---------- PROVIDED RECORDS ----------
-- ==== Sys2Proof/Tests/Slice0.lean ====
section
/-! SUPPORT. Tests: the checks of WellFormed refuse ill-formed commands; a state and operands that meet the hypotheses of
every statement, clause by clause; what a few commands do. The numbers of the last part come from the spec. -/
namespace Sys2Proof.Tests
open Sys2Proof Sys2Proof.Machine

/-! ### Small states -/

/-- A ring that runs, with one packet to fetch. -/
def ring : Port :=
  { Port.reset with cmdBase := 0x1000, replyBase := 0x2000, enable := true, running := true, producer := 1 }

/-- Region 1, readable and writable, of port 0. -/
def region : Region := ⟨.active, 0, true, true, 1, 0x10000, 2 ^ 20, 0, none⟩

/-- READY, owned by port 0, every stack ON, every core in RUN at operating point 3. -/
def ready : Mod :=
  { Mod.reset with
    ctl := { Ctl.reset with state := .ready, owner := some 0 },
    regions := [(1, region)],
    pwr := { Power.reset with
      hbmStacks := (List.range 12).map (fun k => (k, ⟨2, 1⟩)),
      cores := (List.range 8).map (fun k => (k, { CoreRec.off with ps := .run, op := 3 })) } }

/-- Both rings run; the module is what f makes of the READY one. -/
def live (f : Mod → Mod) : State := { pending := [], io := ⟨ring, ring, []⟩, m := f ready }

def inState (x : ModState) (m : Mod) : Mod := { m with ctl := { m.ctl with state := x } }
def ownedBy (x : Option Nat) (m : Mod) : Mod := { m with ctl := { m.ctl with owner := x } }

/-- A packet of port 0 without a buffer, and one whose buffer is region 1. -/
def pkt : Cmd := ⟨0, 7, 0, 0xFFFF, 0⟩
def buf : Cmd := ⟨0, 7, 0, 1, 0⟩
def ticket : Ticket := ⟨0, 7⟩

theorem starts_of {s : State} {h : Cmd}
    (e : (s.fetches h.port && (s.io.port h.port).hasRoom && h.rsv == 0 && s.m.out == Outbox.empty) = true) : s.Starts h := by
  simp only [Bool.and_eq_true, beq_iff_eq] at e
  exact ⟨e.1.1.1, e.1.1.2, e.1.2, e.2⟩

theorem accepts_of {s : State} {op : Nat}
    (e : (s.m.ctl.state.accepts op && (!waitsForPartition op || s.m.hbm.repart.isNone)) = true) : s.accepts op := by
  simp only [Bool.and_eq_true, Bool.or_eq_true, Bool.not_eq_true', Option.isNone_iff_eq_none] at e
  refine ⟨e.1, fun h => ?_⟩
  cases e.2 with
  | inl x => rw [x] at h; cases h
  | inr x => exact x

/-! ### What the statements assume can be met -/

theorem witness_StatusCommandsReply :
    (live id).Starts pkt ∧ noBuffer pkt = true ∧ (live id).accepts Op.nop
    ∧ (live id).accepts Op.statusRead ∧ (live id).accepts Op.ashStatus := by
  refine ⟨starts_of (by decide), by decide, ?_, ?_, ?_⟩ <;> exact accepts_of (by decide)
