-- ==== Sys2Proof/Machine/Ops.lean ====
section
/-! DEFINITION. The named operations over the state: field updates, the command port, the completion of a command
(30_encoding.md R52, R65), its error completion (60_exceptions.md R150), the CSRs (10_state.md R17-R24) and the resets. -/

namespace Sys2Proof.Machine

/-- `crc <- v`. -/
def State.withCrc (s : State) (v : Half) : State := { s with crc := v }

/-- `maxpay <- v`. -/
def State.withMaxpay (s : State) (v : Word) : State := { s with maxpay := v }

/-- `dstate <- d; dbuf <- buf; dlen <- len`. -/
def State.withDecoder (s : State) (d : DState) (buf : Bytes) (len : Word) : State :=
  { s with dstate := d, dbuf := buf, dlen := len }

/-- `last_status <- st; last_sub <- sub` (10_state.md R25). -/
def State.withStatus (s : State) (st sub : Byte) : State := { s with lastStatus := st, lastSub := sub }

/-- One more response descriptor returned. -/
def State.withResponse (s : State) (r : Bytes) : State := { s with responses := s.responses ++ [r] }

/-- The descriptors that remain to be executed. -/
def State.withPending (s : State) (ds : List Bytes) : State := { s with pending := ds }

/-- The next descriptor on the command port, and the state without it (20_memory.md R42: delivery order). -/
def takeCommand (s : State) : Option (Bytes × State) :=
  match s.pending with
  | [] => none
  | d :: ds => some (d, s.withPending ds)

/-- The host delivers a descriptor behind those that wait (20_memory.md R42). -/
def deliver (s : State) (d : Bytes) : State := s.withPending (s.pending ++ [d])

/-- The response descriptor: STATUS, SUB, NOUT, and each output length-prefixed (30_encoding.md R52). -/
def responseBytes (st sub : Byte) (outs : List Bytes) : Bytes :=
  st :: sub :: be16 (count16 outs.length) ++ outs.flatMap lengthPrefixed

/-- The end of every command: the status is written as its final act and the response is returned
(30_encoding.md R65, 10_state.md R25). -/
def respond (s : State) (st sub : Byte) (outs : List Bytes) : State :=
  (s.withStatus st sub).withResponse (responseBytes st sub outs)

/-- A command completes with status OK and the outputs it emitted (30_encoding.md R65). -/
def complete (s : State) (outs : List Bytes) : State := respond s statusOk 0 outs

/-- `raise E(sub)`: the output list is discarded, the status written, nothing else changes (60_exceptions.md R150).
This is the block's whole error entry: it takes no trap, saves no state and goes nowhere (R158), so there is no
return from one (R159). -/
def raise (s : State) (e : CmdError) : State := respond s e.status e.sub []

/-- The completion of a command whose rule writes no state: its outputs, or the error it raised. -/
def finish (s : State) (r : Except CmdError (List Bytes)) : State :=
  match r with
  | .ok outs => complete s outs
  | .error e => raise s e

/-- The completion of a pure command with one output. -/
def finishOne (s : State) (r : Except CmdError Bytes) : State :=
  match r with
  | .ok out => complete s [out]
  | .error e => raise s e

/-- CSR `ID` (10_state.md R18). -/
def csrId : Word := 0x4E530701

/-- CSR `STATUS` (10_state.md R19): DEC_STATE in [17:16], LAST_SUB in [15:8], LAST_STATUS in [7:0], 0 above. -/
def csrStatus (s : State) : Word := (0 : BitVec 14) ++ s.dstate.code ++ s.lastSub ++ s.lastStatus

/-- `csr[a]` (10_state.md R17-R23, 47_control.md R145), ERR_OPERAND(CSR_ADDR) from 0x0006 up (R24). -/
def csrValue (s : State) (a : Half) : Except CmdError Word :=
  if a = 0x0000 then .ok csrId
  else if a = 0x0001 then .ok (csrStatus s)
  else if a = 0x0002 then .ok (s.crc.setWidth 32)
  else if a = 0x0003 then .ok s.maxpay
  else if a = 0x0004 then .ok (length32 s.dbuf.length)
  else if a = 0x0005 then .ok s.dlen
  else .error .csrAddr

/-- The value DEC_MAXPAY takes for a written `v`: `min(v, PAYLOAD_BUF_MAX)` (10_state.md R21). -/
def cappedMaxpay (s : State) (v : Word) : Word := if v ≤ s.cfg.payloadBufMax then v else s.cfg.payloadBufMax

/-- The write of `v` to the CSR at `a` (10_state.md R18-R24, 47_control.md R146). -/
def csrStore (s : State) (a : Half) (v : Word) : Except CmdError State :=
  if a = 0x0000 ∨ a = 0x0001 ∨ a = 0x0004 ∨ a = 0x0005 then .error .csrRo
  else if a = 0x0002 then .ok (s.withCrc (v.setWidth 16))
  else if a = 0x0003 then .ok (s.withMaxpay (cappedMaxpay s v))
  else .error .csrAddr

/-- The decoder's reset: `dstate <- AWAIT_HEADER; dbuf <- ""; dlen <- 0` (41_frame_codec.md R84). -/
def resetDecoder (s : State) : State := s.withDecoder .awaitHeader [] 0

/-- Every field of 10_state.md R15 at its reset value (R31, 70_reset_and_hazards.md R169). The parameters and the port
are not fields of that record: they stay (log entry 11). -/
def resetRecord (s : State) : State :=
  (((resetDecoder s).withCrc 0xFFFF).withMaxpay s.cfg.payloadBufMax).withStatus statusOk 0

/-- Power-on reset (70_reset_and_hazards.md R168), an event from outside between two commands: the record at its reset
values, and the block "waits for the first command descriptor on its port". That the descriptors still waiting are
dropped and that the responses already returned are kept is the model's choice: the spec is silent on where either is held
(log entry 18, DESIGN CHOICE). -/
def powerOnReset (s : State) : State := (resetRecord s).withPending []

end Sys2Proof.Machine
end

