-- ==== Sys2Proof/Machine/Core.lean ====
section
/-! DEFINITION. The machine as the host's interface takes it. -/

def Sys2Proof.core : Host.Core :=
  { State := Sys2Proof.Machine.State
    Fault := Sys2Proof.Machine.Fault
    Refusal := Sys2Proof.Machine.Refusal
    step := Sys2Proof.Machine.step
    reset := Sys2Proof.Machine.State.reset }
end

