-- ==== Sys2Proof/Laws/Operands.lean ====
section
/-! SUPPORT. The operand walk: what it answers, and what it answers on operands as the encoder lays them out
(30_encoding.md R49, R50). -/

namespace Sys2Proof.Machine

/-- The row of each opcode byte is its opcode: no two rows of the opcode map share a byte (30_encoding.md R54). -/
theorem opcodeOf_opcodeByte (o : Opcode) : opcodeOf (opcodeByte o) = some o := by
  cases o <;> decide

/-- An opcode byte that has a row is that row's byte. -/
theorem opcodeByte_of_opcodeOf {b : Byte} {o : Opcode} (h : opcodeOf b = some o) : opcodeByte o = b := by
  simpa using List.find?_some h

/-- The walk over operands that it accepts: their bytes, and the bytes after them. -/
theorem walkOperands_encoded (cfg : Config) (ops : List Bytes) (after : Bytes)
    (h : ∀ op ∈ ops, op.length ≤ cfg.maxOperandLen ∧ op.length < 2 ^ 32) :
    walkOperands cfg ops.length (ops.flatMap lengthPrefixed ++ after) = .ok (ops, after) := by
  induction ops with
  | nil => rfl
  | cons op ops ih =>
    obtain ⟨hmax, h32⟩ := h op (List.mem_cons_self ..)
    have hlen : (u32be (lengthPrefixed op ++ (ops.flatMap lengthPrefixed ++ after))).toNat = op.length := by
      rw [lengthPrefixed, List.append_assoc, u32be_be32_append, toNat_length32 h32]
    have hdrop : (lengthPrefixed op ++ (ops.flatMap lengthPrefixed ++ after)).drop 4 =
        op ++ (ops.flatMap lengthPrefixed ++ after) := by
      rw [lengthPrefixed, List.append_assoc, List.drop_left' (by simp)]
    rw [List.length_cons, List.flatMap_cons, List.append_assoc, walkOperands, hlen, hdrop,
      if_neg (by simp; omega), if_neg (by omega), if_neg (by simp), List.drop_left, List.take_left,
      ih (fun x hx => h x (List.mem_cons_of_mem _ hx))]

/-- What a successful walk has read: the operands, length-prefixed, then the rest; each within the limits. -/
theorem walkOperands_ok {cfg : Config} {n : Nat} {rest after : Bytes} {ops : List Bytes}
    (h : walkOperands cfg n rest = .ok (ops, after)) :
    ops.length = n ∧ rest = ops.flatMap lengthPrefixed ++ after ∧
      ∀ op ∈ ops, op.length ≤ cfg.maxOperandLen ∧ op.length < 2 ^ 32 := by
  induction n generalizing rest ops with
  | zero =>
    obtain ⟨rfl, rfl⟩ := by simpa [walkOperands] using h
    simp
  | succ n ih =>
    unfold walkOperands at h
    split at h; · cases h
    split at h; · cases h
    split at h; · cases h
    rename_i h4 hmax hbody
    split at h; · cases h
    rename_i ops' after' hw
    obtain ⟨rfl, rfl⟩ := by simpa using h
    obtain ⟨hn, hr, hall⟩ := ih hw
    have hL := (u32be rest).isLt
    have htake : ((rest.drop 4).take (u32be rest).toNat).length = (u32be rest).toNat := by
      rw [List.length_take]; omega
    refine ⟨by simp [hn], ?_, ?_⟩
    · rw [List.flatMap_cons, List.append_assoc, ← hr, lengthPrefixed, htake]
      have hl : length32 (u32be rest).toNat = u32be rest := by
        apply BitVec.eq_of_toNat_eq; exact toNat_length32 hL
      rw [hl, List.append_assoc, List.take_append_drop]
      exact (be32_u32be_append_drop (by omega)).symm
    · intro op hop
      rcases List.mem_cons.mp hop with rfl | hop
      · rw [htake]; omega
      · exact hall op hop

end Sys2Proof.Machine
end

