/-- V1.10, the second update. -/
theorem test_crc_update :
    answer (State.reset.withCrc 0x5349) (hex "12000001000000053536373839") =
      hex "000000010000000229b1" := by
  decide +kernel

/-- V2.2. -/
theorem test_frame_encode :
    answer State.reset (hex ("2000000500000002000b00000010000102030405060708090a0b0c0d0e0f000000200000000000000000000000000000" ++
      "000000000000000000000000000000000000000000100000000000000000000000000000000000000001ab")) =
      hex ("0000000100000049000b000102030405060708090a0b0c0d0e0f00000000000000000000000000000000000000000000" ++
      "000000000000000000000000000000000000000000000000000000000001abddcb") := by
  decide +kernel

/-- V2.7: the last byte of a frame of payloadLength 0 with a wrong checksum, then a byte of the next frame. -/
theorem test_dec_feed_zero :
    let s := withDec .awaitPayload (hex ("000000000000000000000000000000000000000100000000000000000000000000000000000000000000000000000000" ++
      "00000000000000000000000000000000000000000000000074")) 0
    answer s (hex "2100000100000002f20b") =
      hex ("000000010000004c00000000000000000000000000000000000000000001000000000000000000000000000000000000" ++
      "0000000000000000000000000000000000000000000000000000000000000000000074f2") ∧
    (afterStep s (hex "2100000100000002f20b")).dbuf = [0x0b] := by
  decide +kernel

/-- P3: a payloadLength of 3 above the cap of 2 gives one LENGTH event, FAULTED, and the rest is discarded. -/
theorem test_dec_feed_length :
    let s := (withDec .awaitHeader (hex ("000b55555555555555555555555555555555000100000000000000000000000000000000000000000000000000000000" ++
      "00000000000000000000000000000000000000000000")) 0).withMaxpay 2
    answer s (hex "21000001000000070003010203bf57") =
      hex ("000000010000004a0403000b555555555555555555555555555555550001000000000000000000000000000000000000" ++
      "00000000000000000000000000000000000000000000000000000000000000000003") ∧
    (afterStep s (hex "21000001000000070003010203bf57")).dstate = .faulted := by
  decide +kernel

/-- P3: 10 header bytes are lost. -/
theorem test_dec_eos :
    answer (withDec .awaitHeader (zeros 10) 0) (hex "22000000") =
      hex "08010000" := by
  decide +kernel

/-- R84: CLOSED, then DEC_RESET. -/
theorem test_dec_reset :
    (afterStep (withDec .closed [] 0) (hex "23000000")).dstate = .awaitHeader := by
  decide +kernel

/-- P4. -/
theorem test_aes_cbc_enc :
    answer State.reset (hex ("3000000300000010000102030405060708090a0b0c0d0e0f000000100000000000000000000000000000000000000005" ++
      "68656c6c6f")) =
      hex "00000001000000105d8749e2af7531b2bf6661e9e5daf012" := by
  decide +kernel

/-- P4. -/
theorem test_aes_cbc_dec :
    answer State.reset (hex ("3100000300000010000102030405060708090a0b0c0d0e0f000000100000000000000000000000000000000000000010" ++
      "5d8749e2af7531b2bf6661e9e5daf012")) =
      hex "000000010000000568656c6c6f" := by
  decide +kernel

/-- V3.7, the second row. -/
theorem test_aes_cbc_dec_pad_bytes :
    answer State.reset (hex ("3100000300000010000102030405060708090a0b0c0d0e0f000000100000000000000000000000000000000000000010" ++
      "f662388a8a33596227d688d904beac4c")) =
      hex "05030000" := by
  decide +kernel

/-- V4.7. -/
theorem test_hmac_sha256 :
    answer State.reset (hex "400000020000000000000000") =
      hex "0000000100000020b613679a0814d9ec772f95d778c35fc5ff1697c493715653c6c712144292c5ad" := by
  decide +kernel

/-- V4.5. -/
theorem test_hkdf_extract :
    answer State.reset (hex "410000020000000d000102030405060708090a0b0c000000160b0b0b0b0b0b0b0b0b0b0b0b0b0b0b0b0b0b0b0b0b0b") =
      hex "0000000100000020077709362c2e32df0ddc3f0dc47bba6390b6c73bb50f9c3122ec844ad7c2b3e5" := by
  decide +kernel

/-- V4.8. -/
theorem test_hkdf_expand :
    answer State.reset (hex ("420000030000002000000000000000000000000000000000000000000000000000000000000000000000000000000002" ++
      "0001")) =
      hex "00000001000000013d" := by
  decide +kernel

/-- V4.10. -/
theorem test_hkdf_expand_range :
    answer State.reset (hex ("420000030000002000000000000000000000000000000000000000000000000000000000000000000000000000000002" ++
      "1fe1")) =
      hex "04010000" := by
  decide +kernel

/-- V5.4. -/
theorem test_ecdh_x :
    answer State.reset (hex ("5000000200000020000000000000000000000000000000000000000000000000000000000000000300000020c6047f94" ++
      "41ed7d6d3045406e95c07cd85c778e4b8cef3ca7abac09b95c709ee5")) =
      hex "0000000100000020fff97bd5755eeea420453a14355235d382f6472f8568a18b2f057a1460297556" := by
  decide +kernel

/-- V5.7: x = 5 is on no point of the curve. -/
theorem test_ecdh_x_point :
    answer State.reset (hex ("500000020000002000000000000000000000000000000000000000000000000000000000000000010000002000000000" ++
      "00000000000000000000000000000000000000000000000000000005")) =
      hex "07020000" := by
  decide +kernel

/-- V6.3. -/
theorem test_chacha20 :
    answer State.reset (hex ("600000040000002000000000000000000000000000000000000000000000000000000000000000000000000c00000000" ++
      "000000000000000000000004000000000000001000000000000000000000000000000000")) =
      hex "000000010000001076b8e0ada0f13d90405d6ae55386bd28" := by
  decide +kernel

/-- V6.4. -/
theorem test_chacha20_counter :
    answer State.reset (hex ("600000040000002000000000000000000000000000000000000000000000000000000000000000000000000c00000000" ++
      "000000000000000000000004ffffffff0000004100000000000000000000000000000000000000000000000000000000" ++
      "00000000000000000000000000000000000000000000000000000000000000000000000000")) =
      hex "04020000" := by
  decide +kernel

/-- V7.2. -/
theorem test_nip44_convkey :
    answer State.reset (hex ("7000000200000020000000000000000000000000000000000000000000000000000000000000000100000020c6047f94" ++
      "41ed7d6d3045406e95c07cd85c778e4b8cef3ca7abac09b95c709ee5")) =
      hex "0000000100000020c41c775356fd92eadc63ff5a0dc1da211b268cbea22316767095b2871ea1412d" := by
  decide +kernel

/-- V7.3. -/
theorem test_nip44_encrypt :
    nip44Enc (hex "c41c775356fd92eadc63ff5a0dc1da211b268cbea22316767095b2871ea1412d") (hex "0000000000000000000000000000000000000000000000000000000000000001") [0x61] =
      .ok (hex ("416741414141414141414141414141414141414141414141414141414141414141414141414141414141414265653047" ++
      "3556534b302f39597970494f624174444b665945416a44333575566b487942304634447772634e6143586c43575a4b61" ++
      "417273477259364d39776e75544d785766703152544e39586761386e6f2b6b4635567362")) := by
  decide +kernel

/-- V7.3. -/
theorem test_nip44_decrypt :
    nip44Dec (hex "c41c775356fd92eadc63ff5a0dc1da211b268cbea22316767095b2871ea1412d")
      (hex ("416741414141414141414141414141414141414141414141414141414141414141414141414141414141414265653047" ++
      "3556534b302f39597970494f624174444b665945416a44333575566b487942304634447772634e6143586c43575a4b61" ++
      "417273477259364d39776e75544d785766703152544e39586761386e6f2b6b4635567362")) = .ok [0x61] := by
  decide +kernel
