-- ==== Sys2Proof/Machine/State.lean ====
section
/-! DEFINITION. The state of the CORE as plain data (10_state.md R20 to R35, 20_memory.md R60, 70_reset_and_hazards.md
R270), and the reasons a step can stop. -/

namespace Sys2Proof.Machine

/-- A 256-byte array, as the list of its cells that differ from the empty byte 0: addresses strictly rising, no zero
byte listed. Its operations are in Machine/Memory.lean. -/
abbrev Memory := List Host.Cell

/-- The eight 8-bit registers (R20). `x5` is ADDR, `x6` the PC, and `x7` the storage cell behind the console port, which
no instruction reads or writes (R21, R25). -/
structure RegFile where
  x0 : Byte
  x1 : Byte
  x2 : Byte
  x3 : Byte
  x4 : Byte
  x5 : Byte
  x6 : Byte
  x7 : Byte
deriving DecidableEq, Repr

/-- The three run states (R27). -/
inductive RunState where
  | running
  | halted
  | faulted
deriving DecidableEq, Repr

/-- The sub-kinds of ArithmeticFault (60_exceptions.md R241, R242). -/
inductive ArithFault where
  | subUnderflow
  | shiftRange
  | divZero
  | modZero
deriving DecidableEq, Repr

/-- The sub-kinds of StackFault (R241, R243). -/
inductive StackFault where
  | overflow
  | underflow
deriving DecidableEq, Repr

/-- The sub-kinds of InputFault (R241, R244). -/
inductive InputFault where
  | malformed
  | endOfInput
deriving DecidableEq, Repr

/-- The sub-kinds of FetchFault (R241, R245). -/
inductive FetchFault where
  | misaligned
  | outOfRange
deriving DecidableEq, Repr

/-- The fault kinds of the hardware (R241). Raising one is a transition to Faulted (R250), not a stop of the model. -/
inductive FaultKind where
  | arithmetic (f : ArithFault)
  | stack (f : StackFault)
  | input (f : InputFault)
  | fetch (f : FetchFault)
  | registerIndex
deriving DecidableEq, Repr

/-- The fault record (R28, R241): what faulted and the value of `x[6]` at the fault, nothing else. -/
structure FaultRecord where
  kind : FaultKind
  pc : Byte
deriving DecidableEq, Repr

/-- One item of the console input (R33). `eof` stands for itself and every later item, since after an EOF every later
item is EOF too. -/
inductive InputItem where
  | byte (v : Byte)
  | bad
  | eof
deriving DecidableEq, Repr

/-- All state the spec gives the machine (10_state.md section 6). -/
structure State where
  /-- `x[0..7]` (R20 to R26). -/
  x : RegFile
  /-- Program storage `PROM[0..255]` (R60, R61). -/
  prom : Memory
  /-- Data storage `DATA[0..255]` (R60, R63). -/
  data : Memory
  /-- The call-stack entries `S[0..255]` (R29, R225). -/
  stack : Memory
  /-- The call-stack cursor `sp`, 0..256: how many return addresses are pushed (R29). -/
  sp : Nat
  /-- The run state (R27). -/
  run : RunState
  /-- The fault record, empty unless Faulted (R28). -/
  fault : Option FaultRecord
  /-- `OUT`, the bytes printed, oldest first (R34). -/
  out : List Byte
  /-- The items of `IN` not yet consumed, next first: the position in the host's input (R33). -/
  input : List InputItem
deriving DecidableEq, Repr

/-- Why no step is taken. None is a fault of the hardware: those are `FaultKind`s and are entered. -/
inductive Fault where
  /-- Raised by `step` in the Halted state: no further cycle executes (R27, R251). Safe. -/
  | halted
  /-- Raised by `step` in the Faulted state: no further cycle executes (R27, R251). Safe. -/
  | faulted
  /-- Raised by a read of register index 7 when the host has supplied no item: the machine waits, stuck inside
  `InRead()`, until one comes (R33, R134, R257; 93_implementation_defined.md K16). Safe. -/
  | awaitingInput
deriving DecidableEq, Repr

/-- Why the model gives an instruction no meaning. -/
inductive Refusal where
  /-- Raised by an arm of `exec` whose instruction has no meaning yet. No arm does. Safe. -/
  | notModelled (mnemonic : String)
deriving DecidableEq, Repr

/-- Every register is 0 after reset, the PC at the reset vector (R270). -/
def RegFile.reset : RegFile :=
  { x0 := 0, x1 := 0, x2 := 0, x3 := 0, x4 := 0, x5 := 0, x6 := Config.resetVector, x7 := 0 }

/-- The machine right after reset (R270), with no program loaded (PROM all zero) and no input supplied: the two are the
host's parameters, which `State.boot` takes. -/
def State.reset : State :=
  { x := .reset, prom := [], data := [], stack := [], sp := 0, run := .running, fault := none, out := [], input := [] }

end Sys2Proof.Machine
end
----------
- [TASK INSTRUCTIONS] Restate, please, word for word the span of records running from the first line to the line bearing "hbmStacks := (List.range", both included, and nothing outside it.

- [REPLY]
-- ==== Sys2Proof/Tests/Slice0.lean ====
section
/-! SUPPORT. Tests: the checks of WellFormed refuse ill-formed commands; a state and operands that meet the hypotheses of
every statement, clause by clause; what a few commands do. The numbers of the last part come from the spec. -/
namespace Sys2Proof.Tests
open Sys2Proof Sys2Proof.Machine

/-! ### Small states -/

/-- A ring that runs, with one packet to fetch. -/
def ring : Port :=
  { Port.reset with cmdBase := 0x1000, replyBase := 0x2000, enable := true, running := true, producer := 1 }

/-- Region 1, readable and writable, of port 0. -/
def region : Region := ⟨.active, 0, true, true, 1, 0x10000, 2 ^ 20, 0, none⟩

/-- READY, owned by port 0, every stack ON, every core in RUN at operating point 3. -/
def ready : Mod :=
  { Mod.reset with
    ctl := { Ctl.reset with state := .ready, owner := some 0 },
    regions := [(1, region)],
    pwr := { Power.reset with
      hbmStacks := (List.range 12).map (fun k => (k, ⟨2, 1⟩)),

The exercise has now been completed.